Organisatie | Kerkrade |
---|---|
Organisatietype | Gemeente |
Officiële naam regeling | Besluit individuele voorzieningen maatschappelijke ondersteuning gemeente Kerkrade 2009 |
Citeertitel | Besluit individuele voorzieningen maatschappelijke ondersteuning gemeente Kerkrade 2009 |
Vastgesteld door | college van burgemeester en wethouders |
Onderwerp | maatschappelijke zorg en welzijn |
Eigen onderwerp |
Deze regeling is vervangen door het Besluit individuele voorzieningen maatschappelijke ondersteuning gemeente Kerkrade 2010
geen
Datum inwerkingtreding | Terugwerkende kracht tot en met | Datum uitwerkingtreding | Betreft | Datum ondertekening Bron bekendmaking | Kenmerk voorstel |
---|---|---|---|---|---|
22-01-2010 | 01-10-2012 | Intrekking | 21-12-2009 Zuid-Limburger 13-01-2010 | 09n00843 | |
15-05-2009 | 01-10-2012 | Nieuwe regeling | 22-04-2009 Zuid-Limburger 30-04-2009 | 09Rb024 |
Hoofdstuk 2 Vorm van te verstrekken voorzieningen
Artikel 2 Voorziening in natura
Een voorziening die uitsluitend in natura kan worden verstrekt is het collectief vraagafhankelijk vervoer (CVV).
Artikel 3 Persoonsgebonden budget
Verstrekking van het persoonsgebonden budget vindt niet plaats indien:
a) op grond van aanwijzingen, die tijdens het onderzoek duidelijk zijn geworden, het ernstig vermoeden bestaat dat de aanvrager problemen zal hebben bij het omgaan met een persoonsgebonden budget;
b) op grond van aanwijzingen, die tijdens het onderzoek duidelijk zijn geworden, het ernstig vermoeden bestaat dat de aanvrager niet kan voldoen aan lopende financiële verplichtingen dan wel er sprake is van onder bewind of curatele stelling;
c) op grond van aanwijzingen, die tijdens het onderzoek duidelijk zijn geworden, het ernstig vermoeden bestaat dat de verstrekking van het persoonsgebonden budget niet bijdraagt aan het leveren van een adequate voorziening.

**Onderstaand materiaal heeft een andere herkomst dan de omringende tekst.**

theorem Quiet.evtDeliver (s : State) (code : Nat) (extra : List Nat) : Quiet s (s.evtDeliver code extra).1 := by
  unfold State.evtDeliver
  extract_lets ws s1 wv
  have h0 : Quiet s s1 := Quiet.evtSeq s _
  clear_value s1 ws wv
  split
  · exact ((h0.trans (Quiet.send s1 _)).trans (Quiet.sendMg _ _ _ _ _ _)).trans (Quiet.sendMg _ _ _ _ _ _)
  · split
    · split
      · have h1 := (h0.trans (Quiet.send s1 (.event false wv))).trans (Quiet.qPush _ 2 (by decide) (frameMsg ws))
        dsimp only
        exact h1
      · split
        · have h1 : Quiet s { s1 with ctl := { s1.ctl with lost := s1.ctl.lost + 1 } } := h0.trans (Quiet.ctl s1 _)
          have h2 := (h1.trans (Quiet.qSetDrop _ 2 (s1.qDrop 2 + 1))).trans (Quiet.bump _ QEN_CNT_DROP (by decide))
          dsimp only
          exact h2
        · exact h0.trans (Quiet.send _ _)
    · exact h0

theorem Quiet.note (n : Nat) (s : State) (x : Note) : Quiet s (note n s x) := by
  induction n generalizing s x with
  | zero => cases x <;> first | exact Quiet.wr _ _ _ (noteKey_raw _) | exact Quiet.refl s
  | succ n ih =>
    cases x with
    | intr pg b =>
      simp only [Machine.note]
      split
      · exact Quiet.refl s
      · split
        · exact ((Quiet.wr s _ _ (noteKey_raw _)).trans (Quiet.msixSend _ _)).trans (ih _ _)
        · exact Quiet.wr s _ _ (noteKey_raw _)
    | event code extra =>
      simp only [Machine.note]
      have h1 : Quiet s (if s.isSender then s else s.recWrite 7 0 [code]) := by
        split
        · exact Quiet.refl s
        · exact Quiet.recWrite _ _ _ _
      generalize (if s.isSender then s else s.recWrite 7 0 [code]) = s1 at h1
      have h2 : Quiet s (if s1.trigCode code then Machine.note n s1 (.trigger code false) else s1) := by
        split
        · exact h1.trans (ih _ _)
        · exact h1
      generalize (if s1.trigCode code then Machine.note n s1 (.trigger code false) else s1) = s2 at h2
      have h3 := h2.trans (Quiet.evtDeliver s2 code extra)
      split
      · exact h3.trans (ih _ _)
      · exact h3
    | trigger code host =>
      simp only [Machine.note]
      split
      · exact (Quiet.recTrigger s code host).trans (ih _ _)
      · exact Quiet.recTrigger s code host

theorem Quiet.raise (s : State) (pg b : Nat) : Quiet s (s.raise pg b) := Quiet.note 8 s _
theorem Quiet.post (s : State) (code : Nat) (extra : List Nat) : Quiet s (s.post code extra) := Quiet.note 8 s _
theorem Quiet.trigger (s : State) (code : Nat) (host : Bool) : Quiet s (s.trigger code host) := Quiet.note 8 s _

theorem Quiet.respond (s : State) (r : Req) (cmd status : Nat) (body : List Nat) : Quiet s (s.respond r cmd status body) := by
  unfold State.respond
  simp only
  split
  · split
    · exact ((Quiet.send _ _).trans (Quiet.qPush _ _ (Nat.mod_lt _ (by decide)) _)).trans (Quiet.raise _ _ _)
    · exact (Quiet.send _ _).trans (Quiet.qPush _ _ (Nat.mod_lt _ (by decide)) _)
  · split
    · split
      · exact Quiet.send _ _
      · exact (Quiet.send _ _).trans (Quiet.sendMg _ _ _ _ _ _)
    · exact Quiet.send _ _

Artikel 4 Wisselen van verstrekkingsvorm
Bij hulp bij het huishouden kan op verzoek van de persoon met beperkingen maximaal één keer per jaar de verstrekkingsvorm worden gewijzigd, met inachtneming van een opzegtermijn van tenminste 8 weken. De herziene verstrekkingsvorm gaat in per eerste dag van maand volgend op de toekenning van de gewijzigde verstrekkingsvorm.

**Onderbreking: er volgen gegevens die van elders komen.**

theorem test_hyps_rail_register_commands : Met [
    decide ((st [R 0, (NVS_POWER_STATE, 3)]).reachable .remote = false ∧ (loop7 2 Loop.reset []).rd (RCE_LOOP_STAT_STATE 7) ≠ 5 ∧
      (loop7 4 Loop.reset [(RCE_LOOP_STAT_SAFE_WHY 7, 1)]).rd (RCE_LOOP_STAT_SAFE_WHY 7) = 1 ∧
      (loop7 0 Loop.reset []).rd (RCE_LOOP_STAT_STATE 7) = 0 ∧ (loop7 0 Loop.reset []).rd (RCE_LOOP_CFG_EN 7) < 2),
    (let s := loop7 2 Loop.reset []
     invB s && decide (s.reachable .remote = true ∧ s.loopFixed 7 (0x100 + 0x80 * 7) (4 + 2 ^ 3) = true ∧ s.on (ERR_CAP0_VALID 7) = false ∧
       s.on (RCE_LOOP_CFG_EN 7) = true ∧ (RCE_LOOP_CFG_KIND 7).of 1 < 4 ∧ s.rd (RCE_LOOP_STAT_STATE 7) ≠ 0 ∧
       s.rd (RCE_LOOP_STAT_STATE 7) ≠ 4)),
    (let s := loop7 2 Loop.reset []
     let v := 1 <<< (RCE_LOOP_CFG_KIND 7).lo
     decide (s.on (RCE_LOOP_CFG_EN 7) = true ∧ v.testBit 2 = false ∧ v.testBit 31 = false ∧ s.loopFixed 7 (0x100 + 0x80 * 7) v = false)),
    (let s := loop7 0 Loop.reset [(RCE_LOOP_CFG_OUT 7, 3)]
     decide (s.rd (RCE_LOOP_CFG_EN 0) = 0 ∧ (4 : Nat).testBit 2 = true ∧ (4 : Nat).testBit 31 = false ∧ s.outUsed 0 ((RCE_LOOP_CFG_OUT 0).of 4) = false ∧
       s.outUsed 0 ((RCE_LOOP_CFG_OUT 0).of (4 + 3 <<< (RCE_LOOP_CFG_OUT 0).lo)) = true ∧ s.rd (RCE_LOOP_STAT_STATE 0) = 0)),
    (let s := loop7 4 Loop.reset [(RCE_LOOP_STAT_SAFE_WHY 7, 2), (RCE_LOOP_STAT_STATE 6, 5)]
     decide (s.rd (RCE_LOOP_STAT_STATE 7) = 4 ∧ s.rd (RCE_LOOP_STAT_SAFE_WHY 7) ≠ 1 ∧ s.rd (RCE_LOOP_CFG_EN 7) < 2 ∧
       s.rd (RCE_LOOP_STAT_STATE 6) = 5)),
    (let s := cabinet [(STR_IDX_TARGET, 3)]
     decide (s.rd HKT_THRESH_WARN_C < 256 ∧ s.rd HKT_THRESH_THROTTLE_C < 256 ∧ s.rd HKT_THRESH_SHUTDOWN_C < 256 ∧
       125 * 65536 / 65536 % 256 ≤ s.rd HKT_THRESH_SHUTDOWN_C ∧ 40 ≤ 40 * 65536 / 65536 % 256 ∧
       s.rd HKT_THRESH_SHUTDOWN_C < 126 * 65536 / 65536 % 256 ∧ s.rd STR_IDX_TARGET = 3 ∧ (cabinet []).rd STR_IDX_TARGET ≠ 3 ∧
       (0x80 : BitVec 8).toInt < (trimRange ((cabinet []).rd STR_IDX_TARGET)).1))] := by decide +kernel

/-! ### Recorder, latch points and ticks (18, 02) -/

theorem test_hyps_recorder_commands : Met [
    decide ((st [R 0, (NVS_POWER_STATE, 3)]).reachable .remote = false ∧ (st [R 0]).rd REC_STAT_STATE ≠ 1 ∧ (st [R 0]).recd.capturing = none ∧
      { Rec.reset with capturing := some 5 }.capturing = some 5 ∧ 5 < (st [R 0, (REC_CTRL_CAP_SLOTS, 6)]).rd REC_CTRL_CAP_SLOTS ∧
      (st [R 0]).rd REC_STAT_STATE ≠ 3 ∧ (st [R 0]).reachable .remote = true ∧ (st [R 0]).rd REC_CTRL_MODE < 3 ∧ (st [R 0]).replayable = false ∧
      (st [R 0]).rd REC_STAT_STATE ≠ 2),
    (let s := st [R 0, (REC_CTRL_MODE, 2), (NVS_POWER_STATE, 0)]
     decide (s.recModeBusy 2 = true ∧ s.recModeBusy 1 = false ∧ min 1 2 ≠ s.rd REC_CTRL_MODE ∧ s.rd REC_CTRL_MODE = 2 ∧ s.hasPixels = true ∧
       s.heldReqs < 16 ∧ s.isSender = false)),
    decide ((st [R 0, (REC_CTRL_MODE, 2)]).reachable .remote = true ∧ (st [R 0, (REC_CTRL_MODE, 2)]).rd REC_CTRL_MODE < 3 ∧
      (st [R 0, (REC_CTRL_MODE, 2)]).recModeBusy 2 = true ∧ (st [R 0, (REC_CTRL_MODE, 2)]).recModeBusy 1 = false ∧
      (st [R 0, (REC_CTRL_MODE, 2)]).hasPixels = true),
    (let s := { st [R 0, (REC_CTRL_MODE, 1), (REC_CTRL_CAP_SLOTS, 6), (REC_STAT_STATE, 1), (REC_CTRL_CAP_EN, 1)] with
       recd := { Rec.reset with post := some 0 } }
     decide (s.rd REC_CTRL_MODE < 2 ∧ 1 ≤ s.rd REC_CTRL_CAP_SLOTS ∧ s.rd REC_CTRL_CAP_SLOTS ≤ 6 ∧ s.rd REC_STAT_STATE = 1 ∧
       s.recd.capturing = none ∧ (s.rd (INT_EN_EN 10)).testBit 4 = false ∧ s.on REC_CTRL_CAP_EN = true ∧ s.isSender = false ∧
       s.recd.post = some 0)),
    (let s := { st [R 0, (REC_CTRL_CAP_SLOTS, 6), (REC_STAT_STATE, 2)] with recd := { Rec.reset with capturing := some 6 } }
     decide (s.rd REC_STAT_STATE = 2 ∧ s.recd.capturing = some 6 ∧ s.rd REC_CTRL_CAP_SLOTS ≤ 6 ∧ (s.rd (INT_EN_EN 10)).testBit 6 = false)),
    (let s := st [R 0, (NVS_POWER_STATE, 1), (REC_CTRL_MODE, 2), (REC_STAT_STATE, 2)]
     decide (s.rd REC_CTRL_MODE < 3 ∧ s.replayable = true ∧ s.rd REC_STAT_STATE < 3 ∧ s.heldReqs < 16)),
    (let s := { st [R 0, (NVS_POWER_STATE, 1), (REC_CTRL_MODE, 2), (REC_STAT_STATE, 3), (REC_CTRL_CAP_SLOTS, 8)] with
       recd := { Rec.reset with before := 2, replayReq := some ⟨5, 6⟩ } }
     decide (s.rd REC_STAT_STATE = 3 ∧ s.isBench = false ∧ s.rd REC_CTRL_CAP_SLOTS ≤ 8 ∧ s.recd.before < 3 ∧ s.recd.replayReq = some ⟨5, 6⟩ ∧
       s.heldReqs < 16 ∧ s.replayable = true)),
    decide (bare.heldReqs < 16 ∧ bare.isSender = false ∧ bare.recModeBusy 1 = false ∧ bare.replayable = false ∧
      (1 : BitVec 48).toNat < bare.frame + 2 ∧ bare.frame + 2 ≤ (2 : BitVec 48).toNat)] := by decide +kernel

/-- A node whose ticks run, with a commit of page 0x21 pending for the coming tick. -/
def ticking (done : Bool) (held : Option Bool) : State :=
  let s := clock 1 [(NVS_BOOT_STAT_STEP, 17), (WTU_SRC_STAT_STATE, 2), (NVS_POWER_STATE, 1)]
  { s with latchDone := done, commits := { Commits.reset with pend := [(0x15, 1)], latched := [0x17] }, wtu := { Wtu.reset with hasTb := true, held := held } }

theorem test_hyps_latch_points_and_ticks : Met [
    decide ((st [R 0, (NVS_POWER_STATE, 3)]).ticking = false), decide ((ticking true none).latchDone = true),
    (let s := ticking false (some false)
     decide (s.ticking = true ∧ s.latchDone = false ∧ s.nvs.policyNext = [] ∧ s.decideHeld.wtu.held ≠ some true ∧ 0x15 ∈ blockPages ∧
       pageHasRws 0x15 = true ∧ (0x15, s.frame + 1) ∈ s.commits.pend)),
    (let s := ticking false (some true); decide (s.ticking = true ∧ s.latchDone = false ∧ s.decideHeld.wtu.held = some true)),
    (let s := ticking true (some true)
     decide (s.ticking = true ∧ s.latchDone = true ∧ s.frame + 1 < 2 ^ 48 ∧ pageHasRws 0x17 = true ∧ 0x17 ∈ s.commits.latched ∧
       s.nvs.policyNext = [] ∧ s.wtu.switch = none))] := by decide +kernel

/-! ### Update (17) -/

/-- A key and a bundle that it signs, made for the tests with the private key 0x123456789ABCDEF0FEDCBA9876543210: SEQ 9, key slot 1, one firmware
component of eight zero bytes at 4,096; and the key's signatures of an ENROLL of 5 in slot 4 and of a REVOKE of slot 4. -/
def signKey : Nat :=
  0x9bf01b50f0203e9a29dbddbbbfa0d038119aecfec506e66040353ee734d7cfbbab38fc0f8bc9df6f54a396bd31719ac5a35d04a878bb6398 * 16 ^ 80 +
  0x12a85459694eedea5c281b9b95c5cbb7ed44044455a5ee9d671dcc94f3fa1e898df2c5ffc0a19162
def bundleBytes : List Nat := beBytes 304
  (0x4858434c0100010009000000000000006091000000ff00000000000000000000010000000900000003000000000000000100000000100000 * 16 ^ 496 +
   0x08000000000000007c2db09d310ece0b36d50c86e4c3e6641684948cd6fc03262b0d0ed91a6cfbc3cd5affd396c1f85fd0a109b103364b19 * 16 ^ 384 +
   0x9bf01b50f0203e9a29dbddbbbfa0d038119aecfec506e66040353ee734d7cfbbab38fc0f8bc9df6f54a396bd31719ac5a35d04a878bb6398 * 16 ^ 272 +
   0x12a85459694eedea5c281b9b95c5cbb7ed44044455a5ee9d671dcc94f3fa1e898df2c5ffc0a19162f43f21997c2ae29de689cfe1ab3affd9 * 16 ^ 160 +
   0x03c51721cbb02a551d03ae9b8a90e503c4453df1607430c2528c8f5462eed76794f62a1d7c4ede7ad32a32c5e7fa5446550c8a40b148c95a * 16 ^ 48 +
   0x50eee4ba3eb49203fcddead45601478ee65e47eb18816947)
def bundleId : Nat := 240029349
def enrollSig : Nat :=
  0x27472c18a7af9bef8f913de8c06bf305032d0c71942935816e9f97431e26e93fbdaccd7452d5ffb6efc8cafd9a11b5c2ac375f8acf4b97ab * 16 ^ 80 +
  0xddfc10e90edc016a9275de99e87b85f11dbc6adaa828e76b43a0d746a9abdd071dcec4b4a8aabecf
def revokeSig : Nat :=
  0x536289ec964f8a621f514bd61ab16e11bfc1c916e9cff837aa3e0aa1e898e039e93b90f1440db365e8ff8f474b8b7719eb663913d9a87c27 * 16 ^ 80 +
  0x9ea1d2bb5f98402c8a12632147820e4a02fe94bacb7acecaa3f0b24c277c911389735ae51b0de425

Hoofdstuk 3 Hulp bij het huishouden
Artikel 5 Hoogte persoonsgebonden budget hulp bij het huishouden
De bedragen genoemd in lid 1 en 2 bedragen 75% van de kosten van hulp bij het huishouden in natura waarbij uitgegaan wordt van het gemiddelde van de klasse. Indien de kosten van het hulp bij het huishouden worden verhoogd, worden de bedragen genoemd in lid 1 en 2 automatisch verhoogd en bedragen wederom 75% van de kosten van hulp bij het huishouden in natura waarbij uitgegaan wordt van het gemiddelde van de klasse.
Artikel 6 Verstrekken persoonsgebonden budget hulp bij het huishouden
De verstrekking van een persoonsgebonden budget voor hulp bij het huishouden wordt na toekenning op basis van bevoorschotting als volgt uitgekeerd:
a) persoonsgebonden budget tot € 2.500,00 op jaarbasis: in één keer;
b) persoonsgebonden budget tussen € 2.500,00 en € 5.000,00 op jaarbasis: per half jaar;
c) persoonsgebonden budget tussen € 5.000,00 en € 25.000,00 op jaarbasis: per kwartaal;
d) persoonsgebonden budget boven € 25.000,00 op jaarbasis: maandelijks.

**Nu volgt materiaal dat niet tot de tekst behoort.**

theorem State.Inv.takeGate {g} (h : s.Inv) : (s.takeGate g).Inv := by
  unfold State.takeGate
  refine .ite h ?_
  extract_lets _ s1
  have hs1 : s1.Inv := .wr { h with }
  exact .ite hs1.noteHeld hs1

theorem State.Inv.fromParent {tb sw g} (h : s.Inv) : (s.fromParent tb sw g).Inv := by
  unfold State.fromParent
  extract_lets known _ s1 s2 s3
  have hs1 : s1.Inv := .ite { h with } h.setTb
  have hs2 : s2.Inv := .ite hs1 hs1.takeFrame
  refine .takeGate ?_
  dsimp -zeta only [s3]
  split
  · exact hs2.learnSwitch
  · exact hs2

theorem State.Inv.execTimeFolioReceive {sd words rx seq} (h : s.Inv) : OutInv (execTimeFolioReceive sd words rx seq s) := by
  unfold Machine.execTimeFolioReceive
  refine .ite (.next h.passTo.setTimeLink) ?_
  extract_lets _ s1 s2
  have hs1 : s1.Inv := h.passTo.setTimeLink.selectParent
  refine .next ?_
  refine .told ?_
  refine .ite ?_ ?_
  · exact .ite hs1.timeExchange.fromParent hs1.timeExchange
  · exact .ite hs1.timeExchange hs1.timeExchange.takeGate

/-! ### Feed slots and pins (R171 to R174, R179) -/

theorem State.Inv.execFeedSlotStart {k} (h : s.Inv) : OutInv (execFeedSlotStart k s) := by
  unfold Machine.execFeedSlotStart
  exact .next (.ite h.passTo.wr h)

theorem State.Inv.execGlkEdge {t valid} (h : s.Inv) : OutInv (execGlkEdge t valid s) := by
  unfold Machine.execGlkEdge
  refine .ite (.next h) ?_
  refine .ite (.next h.bump) ?_
  extract_lets _ s1 mark n o near
  have hs1 : s1.Inv := .setSource (.passTo { h with })
  exact .next (.told (.ite hs1.noteOffset hs1))

theorem State.Inv.execGlkLoss (h : s.Inv) : OutInv (execGlkLoss s) := by
  unfold Machine.execGlkLoss
  exact .ite (.next (.told (.setSource (.raise { h with })))) (.next h)

theorem State.Inv.execPpsEdge {t valid} (h : s.Inv) : OutInv (execPpsEdge t valid s) := by
  unfold Machine.execPpsEdge
  refine .ite (.next h) ?_
  refine .ite (.next h) ?_
  extract_lets mark _ s1 s2
  have hs1 : s1.Inv := .wr (.passTo { h with })
  have hs2 : s2.Inv := .ite hs1 hs1.setSource
  exact .next (.told (.ite hs2.noteOffset hs2))

theorem State.Inv.execPpsLoss (h : s.Inv) : OutInv (execPpsLoss s) := by
  unfold Machine.execPpsLoss
  exact .ite (.next (.told (.setSource (.raise { h with })))) (.next h)

theorem State.Inv.execPpsOutPulse {sec} (h : s.Inv) : OutInv (execPpsOutPulse sec s) := by
  unfold Machine.execPpsOutPulse
  exact .next (.ite h.send h)

theorem State.Inv.execTickOutPulse {frame feed} (h : s.Inv) : OutInv (execTickOutPulse frame feed s) := by
  unfold Machine.execTickOutPulse
  exact .next (.ite h.send h)

/-! ### FWIN (R175 to R178) -/

theorem State.Inv.fwinApplied (h : s.Inv) : s.fwinApplied.Inv := by
  unfold State.fwinApplied
  exact .ite h h.inputsChanged

theorem State.Inv.execFwinEdge {t} (h : s.Inv) : OutInv (execFwinEdge t s) := by
  unfold Machine.execFwinEdge
  refine .ite (.next h) ?_
  extract_lets +onlyGivenNames n?
  clear_value n?
  cases n? with
  | some n =>
    dsimp -zeta only
    extract_lets spaced _ s1 s2 s3 o
    have hs1 : s1.Inv := .passTo { h with }
    have hs2 : s2.Inv := .ite hs1.wr hs1
    have hs3 : s3.Inv := .ite hs2 hs2.setSource
    exact .next (.told (.ite hs3.noteOffset hs3))
  | none => exact .next (.bump { h with })

theorem State.Inv.execFwinDecision (h : s.Inv) : OutInv (execFwinDecision s) := by
  unfold Machine.execFwinDecision
  refine .ite (.next h) ?_
  extract_lets n en st active came hold _ _ s1 s2
  have hs1 : s1.Inv := .of_same (h.wr (f := WTU_FWIN_STAT_STATE) (v := st)) rfl
  exact .next (.sendTimeNow (.sendTimeNow (.ite hs1 hs1.noteHeld)))

theorem State.Inv.execFwinLoss (h : s.Inv) : OutInv (execFwinLoss s) := by
  unfold Machine.execFwinLoss
  exact .ite (.next (.told (.setSource (.raise (.wr { h with }))))) (.next h)

theorem State.Inv.execFwinResume (h : s.Inv) : OutInv (execFwinResume s) := by
  unfold Machine.execFwinResume
  exact .next (.ite h.wr.setSource.told h)

theorem State.Inv.decideHeld (h : s.Inv) : s.decideHeld.Inv := by
  unfold State.decideHeld
  split
  · exact h
  · extract_lets _ s1
    have hs1 : s1.Inv := { h with }
    exact .ite hs1.bump.raise hs1

/-! ### Captures and triggers (R181, R182) -/

theorem State.Inv.execCaptureEdge {input rising t} (h : s.Inv) : OutInv (execCaptureEdge input rising t s) := by
  unfold Machine.execCaptureEdge
  refine .next ?_
  refine h.passTo.each (fun _ _ h => ?_)
  refine .ite ?_ h
  extract_lets +onlyGivenNames s1 soon
  have hs1 : s1.Inv := h.bump
  exact .ite hs1 (.raise (.wr (.wr { hs1 with })))

theorem State.Inv.execTriggerPulse {k n} (h : s.Inv) : OutInv (execTriggerPulse k n s) := by
  unfold Machine.execTriggerPulse
  exact .next (.ite h.send h)

/-! ## Machine/Health -/

/-! ### Lamps -/

theorem State.Inv.setLamp {k l} (h : s.Inv) : (s.setLamp k l).Inv := by
  unfold State.setLamp
  exact { h with lamps := ⟨h.lamps.1, h.lamps.2.1, h.lamps.2.2⟩ }

theorem State.Inv.putUser {i v} (h : s.Inv) : (s.putUser i v).Inv := by
  unfold State.putUser
  exact .ite { h with } h.setTable

theorem State.Inv.recordLamp {k st mask} (h : s.Inv) : (s.recordLamp k st mask).Inv := by
  unfold State.recordLamp
  split
  · exact h.putUser
  · exact h

/-! ### Events (R230) -/

theorem State.Inv.postHealth {d row ch code} (h : s.Inv) : (s.postHealth d row ch code).Inv := by
  unfold State.postHealth
  exact .ite (.post { h with }) h.bump.raise

/-! ### Verdicts (R219, R223, R224, R226) -/

theorem State.Inv.checkCol {d ch} (h : s.Inv) : (s.checkCol d ch).Inv := by
  unfold State.checkCol
  refine .ite ?_ ?_
  · exact .postHealth (.raise { h with lamps := ⟨h.lamps.1, List.length_set.trans h.lamps.2.1, h.lamps.2.2⟩ })
  · exact h

theorem State.Inv.lampFails {k st mask} (h : s.Inv) : (s.lampFails k st mask).Inv := by
  unfold State.lampFails
  exact .checkCol (.raise (.ite h.setLamp.recordLamp h.setLamp))

theorem State.Inv.suppress {k} (h : s.Inv) : (s.suppress k).Inv := by
  unfold State.suppress
  refine .ite ?_ ?_
  · exact h
  · exact .ite { h with lamps := ⟨h.lamps.1, h.lamps.2.1, List.length_set.trans h.lamps.2.2⟩ } h.bump

theorem State.Inv.verdict {k st} (h : s.Inv) : (s.verdict k st).Inv := by
  unfold State.verdict
  exact .postHealth (.ite h.bump.lampFails.suppress h.bump.lampFails)

theorem State.Inv.lampResult {k short fail retest} (h : s.Inv) : (s.lampResult k short fail retest).Inv := by
  unfold State.lampResult
  refine .ite ?_ ?_
  · exact .ite (.ite h.verdict h.setLamp) h.setLamp
  · exact .ite (.ite h.setLamp (.ite h.setLamp h.setLamp.recordLamp)) h

/-! ### The line slot (R205 to R208, R210, R218 to R227) -/

theorem State.Inv.addDuty {ps} (h : s.Inv) : (s.addDuty ps).Inv := by
  unfold State.addDuty
  exact { h with }

theorem State.Inv.subDone {d} (h : s.Inv) : (s.subDone d).Inv := by
  unfold State.subDone
  extract_lets +onlyGivenNames hd classes s1 s2 loops
  have hs2 : s2.Inv := by
    refine .wr ?_
    refine h.each (fun _ _ h => ?_)
    split
    · exact h.wr
    · exact h
  exact { hs2 with loops := (List.length_map _).trans (List.length_zipIdx.trans hs2.loops) }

Artikel 7 Verantwoording persoonsgebonden budget hulp bij het huishouden
Een ieder die een persoonsgebonden budget toegekend heeft gekregen, legt hier verantwoording over af binnen zes weken na afloop van de verstrekking dan wel conform het verantwoordingsritme:
a. persoonsgebonden budget tot € 2.500 op jaarbasis: in één keer;
b. persoonsgebonden budget tussen € 2.500 en € 5.000 op jaarbasis: per half jaar;
c. persoonsgebonden budget boven € 5.000 op jaarbasis: per kwartaal.
Artikel 8 Hoogte financiële tegemoetkoming in de kosten van woonvoorzieningen
De hoogte van een door het college te verlenen financiële tegemoetkoming als bedoeld in artikel 4.14 Verordening is gelijk aan de werkelijk gemaakte kosten, met een maximum van het bedrag genoemd in artikel 13 lid 1 onder a van de Wet op de Huurtoeslag. De financiële tegemoetkoming wordt maximaal voor de duur van 6 maanden verstrekt.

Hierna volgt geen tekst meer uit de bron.